M7 atomic operation faults on non cacheable memory

I'm trying to make one region of SRAM non cacheable for DMA buffers.  But what I have found is that when I do that, the first atomic operation bus faults (eg RTOS mutex).

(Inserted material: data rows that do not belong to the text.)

/-- In the loop no operation adds an assertion of the power stage to the record. -/
theorem Effect.powerEnable_count {i : Instr} {s t : State} (h : Effect i s t) (notConfigure : i ≠ .configure)
    (notGate : i ≠ .startupGate) (notPower : i ≠ .powerEnable) :
    t.events.count .powerEnable = s.events.count .powerEnable := by
  cases h with
  | configureGate | configureLoop => exact absurd rfl notConfigure
  | gatePass | gateWait => exact absurd rfl notGate
  | power => exact absurd rfl notPower
  | mainMove m d s c hc =>
    rw [State.applyMain_eq (s.checkRange d) m _ c hc]
    simp
  | subMove k d i s c hi hc =>
    rw [State.applySub_eq (s.checkRange d) k c _ hc]
    simp [List.count_eq_zero_of_not_mem (powerEnable_not_mem_movedSubEvents _ _ _ _ _)]
  | solenoid k on i s c hi hc =>
    rw [State.solenoidAt_eq s.drawNow.2 k c on _ hc]
    simp [List.count_eq_zero_of_not_mem (powerEnable_not_mem_switched _ _ _ _ _)]
  | _ => rfl

end Power

/-- Settles O40: outside the loop `POWER_EN` is 0 and the operation issued may set it once; in the loop none
adds an assertion. -/
theorem powerEnableHappensOnce : Obligations.PowerEnableHappensOnce := by
  intro s t inv next once
  obtain ⟨i, u, issues, -, effect, rfl⟩ := step_issues next
  rw [advance_events, advance_powerEn]
  have power := inv.powerInLoop
  cases phase : s.phase with
  | configure =>
    cases issues.of_configure phase
    have quiet := List.count_eq_zero_of_not_mem (powerEnable_not_mem_configureEvents s.cfg)
    obtain ⟨-, rfl⟩ | ⟨-, rfl⟩ := effect.configure_cases <;> simp_all
  | gate =>
    cases issues.of_gate phase
    obtain rfl | rfl := effect.startupGate_cases <;> simp_all
  | loop =>
    obtain ⟨notConfigure, notGate, notPower⟩ := issues.of_loop phase
    rw [effect.powerEnable_count notConfigure notGate notPower, once,
      effect.powerEn_writer.resolve_left (by simp [notConfigure, notGate, notPower])]

end Sys2Proof.Machine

Here's an example where I made all of SRAM normal memory non cacheable (TEX=1 B=0 C=0 S=1) for testing:

// all SRAM non cacheable
MPU_InitStruct.Enable           = MPU_REGION_ENABLE;
MPU_InitStruct.Number           = MPU_REGION_NUMBER0;
MPU_InitStruct.BaseAddress      = 0x20000000;
MPU_InitStruct.Size             = MPU_REGION_SIZE_1MB;
MPU_InitStruct.SubRegionDisable = 0x00;
MPU_InitStruct.TypeExtField     = MPU_TEX_LEVEL1;
MPU_InitStruct.AccessPermission = MPU_REGION_FULL_ACCESS;
MPU_InitStruct.DisableExec      = MPU_INSTRUCTION_ACCESS_DISABLE;
MPU_InitStruct.IsBufferable     = MPU_ACCESS_NOT_BUFFERABLE;
MPU_InitStruct.IsCacheable      = MPU_ACCESS_NOT_CACHEABLE;
MPU_InitStruct.IsShareable      = MPU_ACCESS_SHAREABLE;	
HAL_MPU_ConfigRegion(&MPU_InitStruct);

HAL_MPU_Enable(MPU_PRIVILEGED_DEFAULT);

It does not matter what the atomic operation is; it faults on the `ldrex` instruction.  I've checked alignment and the access is on a 32 bit boundary.  Actual memory location can be in DTCM or SRAM1 and it will fault in both.

If I change the MPU region to 'normal memory non cacheable non sharable (TEX=1 B=0 C=0 S=0)' then it will not fault but it appears that caching is still enabled for that memory region.